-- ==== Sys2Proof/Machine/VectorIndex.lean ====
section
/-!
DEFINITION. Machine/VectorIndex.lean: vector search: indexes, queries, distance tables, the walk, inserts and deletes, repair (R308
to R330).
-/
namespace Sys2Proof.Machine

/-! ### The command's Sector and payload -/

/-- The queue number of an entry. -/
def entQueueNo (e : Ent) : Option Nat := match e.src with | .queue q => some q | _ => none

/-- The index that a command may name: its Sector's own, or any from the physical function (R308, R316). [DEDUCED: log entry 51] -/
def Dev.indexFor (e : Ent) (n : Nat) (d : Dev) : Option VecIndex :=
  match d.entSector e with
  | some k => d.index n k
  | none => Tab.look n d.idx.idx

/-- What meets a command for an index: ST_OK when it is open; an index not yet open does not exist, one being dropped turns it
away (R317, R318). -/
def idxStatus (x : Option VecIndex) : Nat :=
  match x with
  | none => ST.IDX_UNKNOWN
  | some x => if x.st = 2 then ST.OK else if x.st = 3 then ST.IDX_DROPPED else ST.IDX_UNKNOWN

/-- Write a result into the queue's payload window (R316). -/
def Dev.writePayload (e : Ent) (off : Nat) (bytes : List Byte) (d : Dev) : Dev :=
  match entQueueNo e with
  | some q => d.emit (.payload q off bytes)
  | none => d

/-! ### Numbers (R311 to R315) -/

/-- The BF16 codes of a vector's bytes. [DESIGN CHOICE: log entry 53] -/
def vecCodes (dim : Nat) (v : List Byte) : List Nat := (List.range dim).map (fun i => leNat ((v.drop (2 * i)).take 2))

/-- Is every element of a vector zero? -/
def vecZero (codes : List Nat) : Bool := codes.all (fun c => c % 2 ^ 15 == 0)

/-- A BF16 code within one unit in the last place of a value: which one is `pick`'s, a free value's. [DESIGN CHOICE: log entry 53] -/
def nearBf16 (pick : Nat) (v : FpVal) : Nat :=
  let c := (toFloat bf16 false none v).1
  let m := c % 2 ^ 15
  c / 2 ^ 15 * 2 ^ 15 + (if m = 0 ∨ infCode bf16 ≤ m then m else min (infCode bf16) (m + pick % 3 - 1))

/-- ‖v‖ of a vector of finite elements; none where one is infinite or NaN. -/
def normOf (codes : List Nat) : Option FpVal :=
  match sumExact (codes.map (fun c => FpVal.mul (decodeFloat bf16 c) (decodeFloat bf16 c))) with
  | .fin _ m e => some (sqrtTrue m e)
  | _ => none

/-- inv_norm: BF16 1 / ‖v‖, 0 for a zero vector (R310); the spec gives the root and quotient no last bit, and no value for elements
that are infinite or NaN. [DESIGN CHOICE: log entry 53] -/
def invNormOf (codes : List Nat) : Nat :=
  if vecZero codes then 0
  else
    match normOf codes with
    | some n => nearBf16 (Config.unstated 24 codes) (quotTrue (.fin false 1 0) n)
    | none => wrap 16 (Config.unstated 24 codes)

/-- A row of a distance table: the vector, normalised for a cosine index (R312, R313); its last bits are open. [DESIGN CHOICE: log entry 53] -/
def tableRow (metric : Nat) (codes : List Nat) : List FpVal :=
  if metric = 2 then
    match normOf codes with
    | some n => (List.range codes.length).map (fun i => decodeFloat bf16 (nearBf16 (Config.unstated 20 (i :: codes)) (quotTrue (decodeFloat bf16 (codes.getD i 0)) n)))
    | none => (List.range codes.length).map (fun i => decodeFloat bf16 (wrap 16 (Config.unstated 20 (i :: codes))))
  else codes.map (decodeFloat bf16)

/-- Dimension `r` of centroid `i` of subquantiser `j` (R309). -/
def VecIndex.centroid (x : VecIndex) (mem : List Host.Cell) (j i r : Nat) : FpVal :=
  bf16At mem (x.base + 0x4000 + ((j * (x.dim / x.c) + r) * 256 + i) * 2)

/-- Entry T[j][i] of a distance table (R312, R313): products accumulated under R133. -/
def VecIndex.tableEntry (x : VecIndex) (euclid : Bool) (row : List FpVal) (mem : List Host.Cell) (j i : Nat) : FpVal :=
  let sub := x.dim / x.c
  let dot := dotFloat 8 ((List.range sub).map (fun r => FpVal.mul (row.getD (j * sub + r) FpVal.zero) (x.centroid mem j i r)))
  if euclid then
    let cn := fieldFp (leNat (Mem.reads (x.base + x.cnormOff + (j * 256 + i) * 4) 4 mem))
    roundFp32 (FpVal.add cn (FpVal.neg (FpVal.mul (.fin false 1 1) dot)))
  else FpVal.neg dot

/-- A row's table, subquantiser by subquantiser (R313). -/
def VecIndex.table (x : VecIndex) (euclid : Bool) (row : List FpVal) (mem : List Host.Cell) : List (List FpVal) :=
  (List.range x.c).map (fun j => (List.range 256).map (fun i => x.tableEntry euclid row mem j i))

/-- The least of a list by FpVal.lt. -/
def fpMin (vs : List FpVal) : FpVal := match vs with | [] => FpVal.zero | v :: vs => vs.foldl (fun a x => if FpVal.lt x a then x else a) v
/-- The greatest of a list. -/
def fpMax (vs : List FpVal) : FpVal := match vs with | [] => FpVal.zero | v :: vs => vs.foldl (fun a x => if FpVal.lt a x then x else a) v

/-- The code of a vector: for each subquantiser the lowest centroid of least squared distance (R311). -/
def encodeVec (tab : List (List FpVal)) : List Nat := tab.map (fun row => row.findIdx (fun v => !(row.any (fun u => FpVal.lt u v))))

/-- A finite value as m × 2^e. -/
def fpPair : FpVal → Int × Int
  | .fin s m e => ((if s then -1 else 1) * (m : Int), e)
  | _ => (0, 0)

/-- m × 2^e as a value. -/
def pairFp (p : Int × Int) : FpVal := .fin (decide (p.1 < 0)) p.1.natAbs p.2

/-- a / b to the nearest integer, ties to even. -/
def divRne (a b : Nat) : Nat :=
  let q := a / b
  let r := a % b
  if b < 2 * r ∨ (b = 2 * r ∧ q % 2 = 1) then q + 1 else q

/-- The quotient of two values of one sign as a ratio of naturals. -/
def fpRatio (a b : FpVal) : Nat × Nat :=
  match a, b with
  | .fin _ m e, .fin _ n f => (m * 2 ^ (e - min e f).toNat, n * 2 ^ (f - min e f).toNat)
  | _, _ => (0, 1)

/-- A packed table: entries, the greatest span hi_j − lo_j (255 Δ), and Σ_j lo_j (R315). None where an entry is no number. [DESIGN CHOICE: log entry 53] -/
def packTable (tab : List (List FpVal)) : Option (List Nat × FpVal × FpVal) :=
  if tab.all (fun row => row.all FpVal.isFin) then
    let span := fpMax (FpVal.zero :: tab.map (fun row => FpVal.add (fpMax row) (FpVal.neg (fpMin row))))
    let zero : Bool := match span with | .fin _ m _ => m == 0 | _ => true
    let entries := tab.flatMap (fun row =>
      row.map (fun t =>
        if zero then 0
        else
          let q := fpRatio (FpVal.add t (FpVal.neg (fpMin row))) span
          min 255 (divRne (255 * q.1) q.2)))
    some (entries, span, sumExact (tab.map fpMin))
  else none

Task description: Without leaving anything out, retype the material exactly.

Solution below:
-- ==== Sys2Proof/Machine/VectorIndex.lean ====
section
/-!
DEFINITION. Machine/VectorIndex.lean: vector search: indexes, queries, distance tables, the walk, inserts and deletes, repair (R308
to R330).
-/
namespace Sys2Proof.Machine

/-! ### The command's Sector and payload -/

/-- The queue number of an entry. -/
def entQueueNo (e : Ent) : Option Nat := match e.src with | .queue q => some q | _ => none

/-- The index that a command may name: its Sector's own, or any from the physical function (R308, R316). [DEDUCED: log entry 51] -/
def Dev.indexFor (e : Ent) (n : Nat) (d : Dev) : Option VecIndex :=
  match d.entSector e with
  | some k => d.index n k
  | none => Tab.look n d.idx.idx

/-- What meets a command for an index: ST_OK when it is open; an index not yet open does not exist, one being dropped turns it
away (R317, R318). -/
def idxStatus (x : Option VecIndex) : Nat :=
  match x with
  | none => ST.IDX_UNKNOWN
  | some x => if x.st = 2 then ST.OK else if x.st = 3 then ST.IDX_DROPPED else ST.IDX_UNKNOWN

/-- Write a result into the queue's payload window (R316). -/
def Dev.writePayload (e : Ent) (off : Nat) (bytes : List Byte) (d : Dev) : Dev :=
  match entQueueNo e with
  | some q => d.emit (.payload q off bytes)
  | none => d

/-! ### Numbers (R311 to R315) -/

/-- The BF16 codes of a vector's bytes. [DESIGN CHOICE: log entry 53] -/
def vecCodes (dim : Nat) (v : List Byte) : List Nat := (List.range dim).map (fun i => leNat ((v.drop (2 * i)).take 2))

/-- Is every element of a vector zero? -/
def vecZero (codes : List Nat) : Bool := codes.all (fun c => c % 2 ^ 15 == 0)

/-- A BF16 code within one unit in the last place of a value: which one is `pick`'s, a free value's. [DESIGN CHOICE: log entry 53] -/
def nearBf16 (pick : Nat) (v : FpVal) : Nat :=
  let c := (toFloat bf16 false none v).1
  let m := c % 2 ^ 15
  c / 2 ^ 15 * 2 ^ 15 + (if m = 0 ∨ infCode bf16 ≤ m then m else min (infCode bf16) (m + pick % 3 - 1))

/-- ‖v‖ of a vector of finite elements; none where one is infinite or NaN. -/
def normOf (codes : List Nat) : Option FpVal :=
  match sumExact (codes.map (fun c => FpVal.mul (decodeFloat bf16 c) (decodeFloat bf16 c))) with
  | .fin _ m e => some (sqrtTrue m e)
  | _ => none

/-- inv_norm: BF16 1 / ‖v‖, 0 for a zero vector (R310); the spec gives the root and quotient no last bit, and no value for elements
that are infinite or NaN. [DESIGN CHOICE: log entry 53] -/
def invNormOf (codes : List Nat) : Nat :=
  if vecZero codes then 0
  else
    match normOf codes with
    | some n => nearBf16 (Config.unstated 24 codes) (quotTrue (.fin false 1 0) n)
    | none => wrap 16 (Config.unstated 24 codes)

/-- A row of a distance table: the vector, normalised for a cosine index (R312, R313); its last bits are open. [DESIGN CHOICE: log entry 53] -/
def tableRow (metric : Nat) (codes : List Nat) : List FpVal :=
  if metric = 2 then
    match normOf codes with
    | some n => (List.range codes.length).map (fun i => decodeFloat bf16 (nearBf16 (Config.unstated 20 (i :: codes)) (quotTrue (decodeFloat bf16 (codes.getD i 0)) n)))
    | none => (List.range codes.length).map (fun i => decodeFloat bf16 (wrap 16 (Config.unstated 20 (i :: codes))))
  else codes.map (decodeFloat bf16)

/-- Dimension `r` of centroid `i` of subquantiser `j` (R309). -/
def VecIndex.centroid (x : VecIndex) (mem : List Host.Cell) (j i r : Nat) : FpVal :=
  bf16At mem (x.base + 0x4000 + ((j * (x.dim / x.c) + r) * 256 + i) * 2)

/-- Entry T[j][i] of a distance table (R312, R313): products accumulated under R133. -/
def VecIndex.tableEntry (x : VecIndex) (euclid : Bool) (row : List FpVal) (mem : List Host.Cell) (j i : Nat) : FpVal :=
  let sub := x.dim / x.c
  let dot := dotFloat 8 ((List.range sub).map (fun r => FpVal.mul (row.getD (j * sub + r) FpVal.zero) (x.centroid mem j i r)))
  if euclid then
    let cn := fieldFp (leNat (Mem.reads (x.base + x.cnormOff + (j * 256 + i) * 4) 4 mem))
    roundFp32 (FpVal.add cn (FpVal.neg (FpVal.mul (.fin false 1 1) dot)))
  else FpVal.neg dot

/-- A row's table, subquantiser by subquantiser (R313). -/
def VecIndex.table (x : VecIndex) (euclid : Bool) (row : List FpVal) (mem : List Host.Cell) : List (List FpVal) :=
  (List.range x.c).map (fun j => (List.range 256).map (fun i => x.tableEntry euclid row mem j i))

/-- The least of a list by FpVal.lt. -/
def fpMin (vs : List FpVal) : FpVal := match vs with | [] => FpVal.zero | v :: vs => vs.foldl (fun a x => if FpVal.lt x a then x else a) v
/-- The greatest of a list. -/
def fpMax (vs : List FpVal) : FpVal := match vs with | [] => FpVal.zero | v :: vs => vs.foldl (fun a x => if FpVal.lt a x then x else a) v

/-- The code of a vector: for each subquantiser the lowest centroid of least squared distance (R311). -/
def encodeVec (tab : List (List FpVal)) : List Nat := tab.map (fun row => row.findIdx (fun v => !(row.any (fun u => FpVal.lt u v))))

/-- A finite value as m × 2^e. -/
def fpPair : FpVal → Int × Int
  | .fin s m e => ((if s then -1 else 1) * (m : Int), e)
  | _ => (0, 0)

/-- m × 2^e as a value. -/
def pairFp (p : Int × Int) : FpVal := .fin (decide (p.1 < 0)) p.1.natAbs p.2

/-- a / b to the nearest integer, ties to even. -/
def divRne (a b : Nat) : Nat :=
  let q := a / b
  let r := a % b
  if b < 2 * r ∨ (b = 2 * r ∧ q % 2 = 1) then q + 1 else q

/-- The quotient of two values of one sign as a ratio of naturals. -/
def fpRatio (a b : FpVal) : Nat × Nat :=
  match a, b with
  | .fin _ m e, .fin _ n f => (m * 2 ^ (e - min e f).toNat, n * 2 ^ (f - min e f).toNat)
  | _, _ => (0, 1)

/-- A packed table: entries, the greatest span hi_j − lo_j (255 Δ), and Σ_j lo_j (R315). None where an entry is no number. [DESIGN CHOICE: log entry 53] -/
def packTable (tab : List (List FpVal)) : Option (List Nat × FpVal × FpVal) :=
  if tab.all (fun row => row.all FpVal.isFin) then
    let span := fpMax (FpVal.zero :: tab.map (fun row => FpVal.add (fpMax row) (FpVal.neg (fpMin row))))
    let zero : Bool := match span with | .fin _ m _ => m == 0 | _ => true
    let entries := tab.flatMap (fun row =>
      row.map (fun t =>
        if zero then 0
        else
          let q := fpRatio (FpVal.add t (FpVal.neg (fpMin row))) span
          min 255 (divRne (255 * q.1) q.2)))
    some (entries, span, sumExact (tab.map fpMin))
  else none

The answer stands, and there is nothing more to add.